__TASK DIRECTIONS__
List all lines of the data that include the string "hostRd".

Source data
>>>

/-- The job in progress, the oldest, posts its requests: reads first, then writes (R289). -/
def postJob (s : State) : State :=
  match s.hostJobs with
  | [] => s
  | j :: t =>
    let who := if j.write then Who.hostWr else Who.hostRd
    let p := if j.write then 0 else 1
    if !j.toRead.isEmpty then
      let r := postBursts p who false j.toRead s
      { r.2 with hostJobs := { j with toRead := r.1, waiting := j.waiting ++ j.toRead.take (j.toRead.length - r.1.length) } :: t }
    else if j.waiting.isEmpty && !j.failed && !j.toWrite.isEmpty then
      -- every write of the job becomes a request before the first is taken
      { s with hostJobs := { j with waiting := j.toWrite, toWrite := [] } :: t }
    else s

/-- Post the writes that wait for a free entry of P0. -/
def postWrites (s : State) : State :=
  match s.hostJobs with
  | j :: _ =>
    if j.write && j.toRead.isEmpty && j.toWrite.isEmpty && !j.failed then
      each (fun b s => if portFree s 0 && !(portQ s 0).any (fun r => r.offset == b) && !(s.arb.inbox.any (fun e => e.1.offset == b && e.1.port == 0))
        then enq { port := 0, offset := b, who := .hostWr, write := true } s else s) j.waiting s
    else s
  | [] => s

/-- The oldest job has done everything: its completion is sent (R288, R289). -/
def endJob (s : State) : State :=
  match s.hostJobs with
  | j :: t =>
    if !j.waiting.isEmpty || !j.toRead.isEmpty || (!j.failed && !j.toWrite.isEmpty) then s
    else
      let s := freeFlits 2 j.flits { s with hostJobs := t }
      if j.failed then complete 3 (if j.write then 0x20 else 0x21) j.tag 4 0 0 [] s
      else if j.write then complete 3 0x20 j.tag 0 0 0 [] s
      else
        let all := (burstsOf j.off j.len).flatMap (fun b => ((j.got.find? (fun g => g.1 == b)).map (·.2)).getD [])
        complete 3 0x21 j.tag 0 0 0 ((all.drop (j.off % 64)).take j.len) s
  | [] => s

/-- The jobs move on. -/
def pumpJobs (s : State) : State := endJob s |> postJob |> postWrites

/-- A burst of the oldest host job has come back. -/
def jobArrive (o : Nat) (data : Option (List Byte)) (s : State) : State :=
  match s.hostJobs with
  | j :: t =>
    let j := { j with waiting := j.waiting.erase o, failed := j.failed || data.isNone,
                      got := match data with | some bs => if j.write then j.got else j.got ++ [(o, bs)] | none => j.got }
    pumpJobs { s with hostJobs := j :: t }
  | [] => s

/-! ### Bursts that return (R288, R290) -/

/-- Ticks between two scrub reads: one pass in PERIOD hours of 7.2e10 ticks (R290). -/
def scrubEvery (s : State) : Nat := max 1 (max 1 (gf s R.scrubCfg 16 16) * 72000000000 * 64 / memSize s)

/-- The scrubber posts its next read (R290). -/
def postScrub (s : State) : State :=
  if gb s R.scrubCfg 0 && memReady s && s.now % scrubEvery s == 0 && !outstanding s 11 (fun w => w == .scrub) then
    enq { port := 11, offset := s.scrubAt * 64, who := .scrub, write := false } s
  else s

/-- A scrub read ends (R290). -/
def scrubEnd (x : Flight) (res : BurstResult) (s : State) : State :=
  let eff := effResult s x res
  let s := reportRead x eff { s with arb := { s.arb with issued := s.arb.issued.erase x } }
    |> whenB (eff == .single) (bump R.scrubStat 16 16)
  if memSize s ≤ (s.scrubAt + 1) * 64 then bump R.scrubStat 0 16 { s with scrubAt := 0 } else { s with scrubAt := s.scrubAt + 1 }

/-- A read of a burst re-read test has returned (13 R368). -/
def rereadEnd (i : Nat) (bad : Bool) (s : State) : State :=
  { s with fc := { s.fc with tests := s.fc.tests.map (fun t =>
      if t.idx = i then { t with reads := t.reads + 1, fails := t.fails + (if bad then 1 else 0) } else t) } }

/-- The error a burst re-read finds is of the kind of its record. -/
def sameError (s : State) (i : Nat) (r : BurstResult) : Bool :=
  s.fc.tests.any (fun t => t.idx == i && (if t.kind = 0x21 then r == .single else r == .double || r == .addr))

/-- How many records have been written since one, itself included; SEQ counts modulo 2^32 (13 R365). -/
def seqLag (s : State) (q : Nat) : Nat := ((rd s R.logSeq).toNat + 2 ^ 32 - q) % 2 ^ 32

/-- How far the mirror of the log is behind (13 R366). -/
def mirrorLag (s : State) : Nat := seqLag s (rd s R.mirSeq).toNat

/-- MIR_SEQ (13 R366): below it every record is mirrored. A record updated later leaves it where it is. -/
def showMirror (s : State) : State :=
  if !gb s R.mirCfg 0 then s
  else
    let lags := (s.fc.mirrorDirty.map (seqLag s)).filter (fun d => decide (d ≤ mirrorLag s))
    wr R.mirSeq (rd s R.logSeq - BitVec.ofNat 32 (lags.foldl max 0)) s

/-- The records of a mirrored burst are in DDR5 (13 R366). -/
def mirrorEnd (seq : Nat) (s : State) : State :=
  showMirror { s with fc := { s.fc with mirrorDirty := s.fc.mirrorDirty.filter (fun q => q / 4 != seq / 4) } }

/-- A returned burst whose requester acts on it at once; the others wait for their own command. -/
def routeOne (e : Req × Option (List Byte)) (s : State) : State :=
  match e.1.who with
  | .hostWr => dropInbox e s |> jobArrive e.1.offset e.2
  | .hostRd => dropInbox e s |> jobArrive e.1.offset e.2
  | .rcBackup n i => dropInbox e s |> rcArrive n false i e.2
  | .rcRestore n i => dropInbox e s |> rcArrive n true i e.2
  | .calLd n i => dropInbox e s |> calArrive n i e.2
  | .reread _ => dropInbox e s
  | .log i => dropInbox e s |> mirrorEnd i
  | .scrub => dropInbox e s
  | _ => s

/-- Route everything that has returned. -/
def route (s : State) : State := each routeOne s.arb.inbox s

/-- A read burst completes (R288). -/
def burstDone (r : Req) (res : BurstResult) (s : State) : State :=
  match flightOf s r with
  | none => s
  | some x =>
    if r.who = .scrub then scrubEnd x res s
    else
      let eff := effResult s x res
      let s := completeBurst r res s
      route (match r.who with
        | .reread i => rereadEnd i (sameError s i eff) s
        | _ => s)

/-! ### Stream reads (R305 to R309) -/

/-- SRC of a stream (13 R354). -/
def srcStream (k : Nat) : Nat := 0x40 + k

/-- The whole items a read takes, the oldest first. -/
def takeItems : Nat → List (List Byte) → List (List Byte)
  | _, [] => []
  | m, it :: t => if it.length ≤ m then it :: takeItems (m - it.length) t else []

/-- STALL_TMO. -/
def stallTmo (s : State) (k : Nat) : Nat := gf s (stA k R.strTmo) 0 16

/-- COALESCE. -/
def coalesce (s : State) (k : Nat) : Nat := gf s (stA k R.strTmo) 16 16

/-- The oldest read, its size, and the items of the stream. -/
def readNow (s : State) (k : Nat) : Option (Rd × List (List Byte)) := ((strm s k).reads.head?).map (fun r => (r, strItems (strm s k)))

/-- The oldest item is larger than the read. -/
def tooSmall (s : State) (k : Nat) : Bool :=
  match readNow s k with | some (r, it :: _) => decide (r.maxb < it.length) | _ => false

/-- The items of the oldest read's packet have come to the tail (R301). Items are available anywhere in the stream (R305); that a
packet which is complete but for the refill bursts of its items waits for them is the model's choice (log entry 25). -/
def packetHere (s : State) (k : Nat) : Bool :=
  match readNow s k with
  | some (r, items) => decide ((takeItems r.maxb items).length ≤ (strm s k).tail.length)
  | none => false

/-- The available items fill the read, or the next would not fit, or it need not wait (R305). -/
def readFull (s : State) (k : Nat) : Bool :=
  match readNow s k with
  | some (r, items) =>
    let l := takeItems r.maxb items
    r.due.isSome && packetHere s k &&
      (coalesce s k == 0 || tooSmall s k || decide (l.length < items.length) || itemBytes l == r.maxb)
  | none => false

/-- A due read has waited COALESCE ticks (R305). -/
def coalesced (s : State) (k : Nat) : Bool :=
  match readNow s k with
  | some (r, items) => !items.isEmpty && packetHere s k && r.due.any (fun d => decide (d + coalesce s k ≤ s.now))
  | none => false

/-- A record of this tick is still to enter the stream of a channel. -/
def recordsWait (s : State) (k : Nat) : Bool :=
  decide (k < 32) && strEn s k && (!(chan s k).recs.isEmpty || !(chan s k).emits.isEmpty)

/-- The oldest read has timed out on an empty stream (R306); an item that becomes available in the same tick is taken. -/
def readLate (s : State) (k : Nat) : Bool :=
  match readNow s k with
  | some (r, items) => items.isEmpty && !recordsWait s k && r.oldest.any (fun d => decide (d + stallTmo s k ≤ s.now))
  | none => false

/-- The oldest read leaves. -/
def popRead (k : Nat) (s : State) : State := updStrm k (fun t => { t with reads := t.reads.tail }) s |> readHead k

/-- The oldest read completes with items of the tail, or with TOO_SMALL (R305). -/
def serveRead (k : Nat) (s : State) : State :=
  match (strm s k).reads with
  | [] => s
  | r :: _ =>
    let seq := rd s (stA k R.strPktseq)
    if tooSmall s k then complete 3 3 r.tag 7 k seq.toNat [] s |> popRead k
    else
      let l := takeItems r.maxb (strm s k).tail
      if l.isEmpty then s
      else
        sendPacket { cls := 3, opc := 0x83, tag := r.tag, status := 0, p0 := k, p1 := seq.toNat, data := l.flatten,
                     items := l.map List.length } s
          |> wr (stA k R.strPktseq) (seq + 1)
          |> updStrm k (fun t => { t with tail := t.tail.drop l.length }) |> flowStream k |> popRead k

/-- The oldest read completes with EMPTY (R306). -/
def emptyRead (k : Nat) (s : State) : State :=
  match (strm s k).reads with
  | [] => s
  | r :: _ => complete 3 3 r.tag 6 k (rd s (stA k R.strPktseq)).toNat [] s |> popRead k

<<<

__WRITTEN RESPONSE__
    let who := if j.write then Who.hostWr else Who.hostRd
  | .hostRd => dropInbox e s |> jobArrive e.1.offset e.2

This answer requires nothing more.